-- ==== Sys2Proof/Tests/Slice0.lean ====
section
/-!
SUPPORT. Tests/Slice0.lean: ill-formed commands that the checks refuse, worked examples of the spec, single steps, and for
every statement with hypotheses a state and operands that meet them: `witness_<statement>`, one part for each clause.
-/
open Sys2Proof Sys2Proof.Machine
namespace Wit

set_option Elab.async false
set_option linter.unusedVariables false

/-! ## Witness states and requests -/

/-- A window is enabled and served, with one request waiting in its ring. -/
def win (w : Nat) (s : State) : State :=
  ((s.wrb (F.MBX_CTL_ENABLE w) true).wrb (F.MBX_STATUS_SERVING w) true).wr (F.MBX_REQ_PROD_PROD w) 1
/-- The module runs, and the secure world has a request waiting. -/
def run : State := win 16 { State.reset with dev := .running, boot.stage := .released }
/-- A request of a window of this unit with a payload. -/
def rq (w : Nat) (b : List Byte) : Req :=
  { t := 1000, win := w, tag := 1, len := b.length, target := 0xFFFF, flags := 0, rsvd := 0,
    payload := b ++ List.replicate (48 - b.length) 0 }
/-- The request's bytes stand in the slot that its window takes next. -/
def slot (op : Nat) (r : Req) (s : State) : State := s.store (s.reqSlot r.win) (reqBytes op r)
/-- A request with descriptors: address, size, direction. -/
def dq (w : Nat) (l : List (Nat × Nat × Nat)) : Req :=
  { rq w (l.flatMap (fun d => bytesLE 8 d.1 ++ bytesLE 4 d.2.1 ++ bytesLE 4 d.2.2)) with flags := 1 }
/-- An owner is set. -/
def own (k i w : Nat) (s : State) : State := { s with own := s.own.set (okey k i) { owner := w } }
/-- A gang of the cells 2 n and 2 n + 1 of feed 1. -/
def gang (g n : Nat) (s : State) : State :=
  own kGang g 16 ((((s.wr (F.PFB_GANG_DEF_VALID g) 1).wr (F.PFB_GANG_DEF_COUNT g) 2).wr (F.PFB_GANG_DEF_FEED g) 0).wr (F.PFB_GANG_MEM_MEM g 0) (3 * 4 ^ n))
/-- A bridge of the gangs 0 and 1. -/
def bridge (h : Nat) (s : State) : State :=
  own kBrg h 16 ((((gang 0 0 (gang 1 1 s)).wr (F.PFB_BRG_CFG0_VALID h) 1).wr (F.PFB_BRG_CFG0_GANG_A h) 0).wr (F.PFB_BRG_CFG0_GANG_B h) 1)
/-- The probe has passed for an object. -/
def probed (x : Nat) (s : State) : State := { s with fab.probes := s.fab.probes.set (s.entryTerm x) { result := 1 } }
/-- Every memory range is open to everyone. -/
def mpc (s : State) : State :=
  foldS (List.range 6) (fun m s => (((s.setWord (R.MPC_R_START m 31) 0).setWord (R.MPC_R_END m 31) 0xFFFFFFFF).setWord (R.MPC_R_ATTR m 31) 0xFFFFFFFF).wrb (F.MPC_R_ATTR_LOCK m 31) false) s
/-- A program without code, with one symbol of eight bytes that may be changed online. -/
def prog : Prog :=
  { id := 7, hyper := 1, cfgs := List.replicate 24 0, writer := List.replicate 608 0xFF, syms := [{ off := 0, size := 8, flags := 3, hash := 0 }],
    rids := [], code := [], data := [] }
/-- The same program as an image (R186): header and task table, then the writer table. -/
def imageHead : List Byte :=
  [0x43594331, 1, 7, 0, 64, 0, 64, 0, 64, 448, 1056, 0, 1056, 0, 1056, 0].flatMap (fun n => bytesLE 4 n) ++ List.replicate 384 0
def image : List Byte := imageHead ++ List.replicate 608 0xFF
/-- The secure world owns the program and its tasks; the engine is in a state with an active program. -/
def cyc (e : Nat) (s : State) : State :=
  { (((s.wr F.CYC_CFG_PROG_OWNER 16).wr (F.CYC_TASK_OWN_OWNER 23) 16).wr F.CYC_STATE_STATE e).wr F.MPC_LC_STAT_LIFECYCLE 1 with
    cyc.active := some prog }
/-- The kinds of a result. -/
def isDone : Res → Bool | .done .. => true | _ => false
def isLater : Res → Bool | .later .. => true | _ => false
def isWait : Res → Bool | .wait .. => true | _ => false
/-- Payload fields: size and value. -/
def pl (l : List (Nat × Nat)) : List Byte := l.flatMap (fun p => bytesLE p.1 p.2)
/-- Key slot `k` holds a valid key of a type with USE bits, derived from domain key 7. -/
def key (k ty use : Nat) (s : State) : State :=
  { ((s.wr (F.HWN_SLOT_STAT_TYPE k) ty).wr (F.HWN_SLOT_STAT_USE k) use) with
    hwn.slots := s.hwn.slots.set k { raw := 1, pgen := s.epoch, value := List.replicate (keyLen ty) 1 } }
/-- A route is defined. -/
def route (i : Nat) (s : State) : State := s.modRoute i (fun x => { x with defined := true })
/-- Slot 255 is imported under slot 254; the buffer holds a wrapped key for it. -/
def imported (s : State) : State :=
  (((s.wr (F.HWN_SLOT_STAT_TYPE 255) 2).setSlot 255 { parent := 254, imported := true }).store 0x10000 (bytesLE 2 255 ++ bytesLE 2 0 ++ bytesLE 2 40))
/-- COPPICE, with partition 1 on safety core 0. -/
def cop : State := win 1 { run.wr (F.MPC_PART_CFG_HOSTING 1) 2 with dev := .coppice }
/-- The update is in a state. -/
def upd (n : Nat) : State := run.wr F.UPD_STAT_STATE n
/-- A download of one chunk is under way, and a chunk of the wrong length arrives. -/
def chunk : State := (mpc { upd 1 with upd.manifest := pl [(56, 0), (1, 1)] }).store 0x10000 (pl [(4, 0), (4, 16)])
def isRefuse : Res → Bool | .refuse _ => true | _ => false
/-- An object in a given condition. -/
def ob (x : Nat) (o : Obj) (s : State) : State := s.setObj x o
/-- A bank as given. -/
def bank (k : Nat) (b : Bank) (s : State) : State := { s with fab.banks := s.fab.banks.set k b }
/-- An access of the secure world on core 0. -/
def secA : Acc := ⟨0, true, 0, false, false⟩
/-- An access of DEVICE. -/
def devA : Acc := ⟨0x10, false, 0, true, false⟩
/-- An access of a partition's core. -/
def vpA (m p : Nat) : Acc := ⟨m, false, p, false, false⟩
/-- The switch's island is aligned. -/
def al6 (s : State) : State := { s with tb.replicas := s.tb.replicas.set 6 { aligned := true } }
/-- A frame being received or sent. -/
def rxF (p : Nat) : RxFrame := { port := p, sfd := 1000, len := 64, bytes := [], fin := true, fcsOk := true }
/-- Port `p` is on and its link is up. -/
def up (p : Nat) (s : State) : State := (s.wrb (F.SWC_PORT_CFG0_ENABLE p) true).wrb (F.SWC_PORT_STAT_LINK p) true
/-- CAN channel `c` is on the bus in a mode. -/
def canOn (c m : Nat) (s : State) : State := own kCan c 16 ((s.wr (F.CAN_CTL_MODE c) m).wr (F.CAN_STAT_STATE c) 1)
/-- The chain port is open, as root (1) or member (2). -/
def hdg (role : Nat) (s : State) : State := { s.wr F.HDG_CFG_ROLE role with hdg.bypassOpen := true }
/-- A hop is up. -/
def hop (u : Bool) (s : State) : State := s.wrb (F.HDG_HOP_LINK (if u then 0 else 1)) true
/-- A chain frame and a CAN frame. -/
def hf : HdgFrame := { ty := 0 }
def canF : CanFrame := ⟨false, 1, false, false, false, false, 0, [], 0, false⟩
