-- ==== Sys2Proof/Word.lean ====
section
/-! DEFINITION. The three widths the spec uses: the 16-bit register, the 8-bit unit of data and the 11-bit cycle input
word (`00_scope.md` R6 and R7). Nothing in the engine is signed (R8). -/

namespace Sys2Proof

/-- A content of the register `CRC`, or a value on the output `crc`: 16 bits, unsigned (R6 `WIDTH`, R13). -/
abbrev Word := BitVec 16

/-- The unit of data: one byte, all 256 values accepted (R6 `DATA_WIDTH`, R25). -/
abbrev Byte := BitVec 8

/-- The cycle input word `IN[10:0]`, sampled at one rising edge (R36). -/
abbrev InWord := BitVec 11

end Sys2Proof
end

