-- ==== Sys2Proof/Laws/State.lean ====
section
/-! SUPPORT. One lemma per field per update of the state, so that no proof unfolds a record update. -/

namespace Sys2Proof.Machine

variable (s : State) (v : Word) (b : Byte) (ws : List InWord) (nbits w : Nat)

@[simp] theorem State.writeCrc_crc : (s.writeCrc v).crc = some v := rfl
@[simp] theorem State.writeCrc_run : (s.writeCrc v).run = s.run := rfl

@[simp] theorem State.absorb_crc : (s.absorb b).crc = s.crc.map fun r => bytestep r b := rfl
@[simp] theorem State.absorb_run : (s.absorb b).run = s.run := rfl

@[simp] theorem State.loadInit_crc : s.loadInit.crc = some 0x0000 := rfl
@[simp] theorem State.loadInit_run : s.loadInit.run = s.run := rfl

@[simp] theorem State.dropInput_crc : s.dropInput.crc = s.crc := rfl
@[simp] theorem State.dropInput_run : s.dropInput.run = s.run.tail := rfl

@[simp] theorem State.present_crc : (s.present ws).crc = s.crc := rfl
@[simp] theorem State.present_run : (s.present ws).run = ws := rfl

@[simp] theorem State.placeInput_crc : (s.placeInput nbits w).crc = s.crc := rfl
@[simp] theorem State.placeInput_run :
    (s.placeInput nbits w).run = BitVec.ofNat 11 (w % 2 ^ nbits) :: s.run.tail := rfl

@[simp] theorem State.reset_crc : State.reset.crc = some 0x0000 := rfl
@[simp] theorem State.reset_run : State.reset.run = [] := rfl
@[simp] theorem State.powerOn_crc : State.powerOn.crc = none := rfl
@[simp] theorem State.powerOn_run : State.powerOn.run = [] := rfl

end Sys2Proof.Machine
end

Instructions for the task:
Transcribe exactly the line containing "abbrev Word := BitVec 16" along with all later lines of the material, through its last line. Add nothing.

Answer to the exercise:
abbrev Word := BitVec 16

/-- The unit of data: one byte, all 256 values accepted (R6 `DATA_WIDTH`, R25). -/
abbrev Byte := BitVec 8

/-- The cycle input word `IN[10:0]`, sampled at one rising edge (R36). -/
abbrev InWord := BitVec 11

end Sys2Proof
end

-- ==== Sys2Proof/Laws/State.lean ====
section
/-! SUPPORT. One lemma per field per update of the state, so that no proof unfolds a record update. -/

namespace Sys2Proof.Machine

variable (s : State) (v : Word) (b : Byte) (ws : List InWord) (nbits w : Nat)

@[simp] theorem State.writeCrc_crc : (s.writeCrc v).crc = some v := rfl
@[simp] theorem State.writeCrc_run : (s.writeCrc v).run = s.run := rfl

@[simp] theorem State.absorb_crc : (s.absorb b).crc = s.crc.map fun r => bytestep r b := rfl
@[simp] theorem State.absorb_run : (s.absorb b).run = s.run := rfl

@[simp] theorem State.loadInit_crc : s.loadInit.crc = some 0x0000 := rfl
@[simp] theorem State.loadInit_run : s.loadInit.run = s.run := rfl

@[simp] theorem State.dropInput_crc : s.dropInput.crc = s.crc := rfl
@[simp] theorem State.dropInput_run : s.dropInput.run = s.run.tail := rfl

@[simp] theorem State.present_crc : (s.present ws).crc = s.crc := rfl
@[simp] theorem State.present_run : (s.present ws).run = ws := rfl

@[simp] theorem State.placeInput_crc : (s.placeInput nbits w).crc = s.crc := rfl
@[simp] theorem State.placeInput_run :
    (s.placeInput nbits w).run = BitVec.ofNat 11 (w % 2 ^ nbits) :: s.run.tail := rfl

@[simp] theorem State.reset_crc : State.reset.crc = some 0x0000 := rfl
@[simp] theorem State.reset_run : State.reset.run = [] := rfl
@[simp] theorem State.powerOn_crc : State.powerOn.crc = none := rfl
@[simp] theorem State.powerOn_run : State.powerOn.run = [] := rfl

end Sys2Proof.Machine
end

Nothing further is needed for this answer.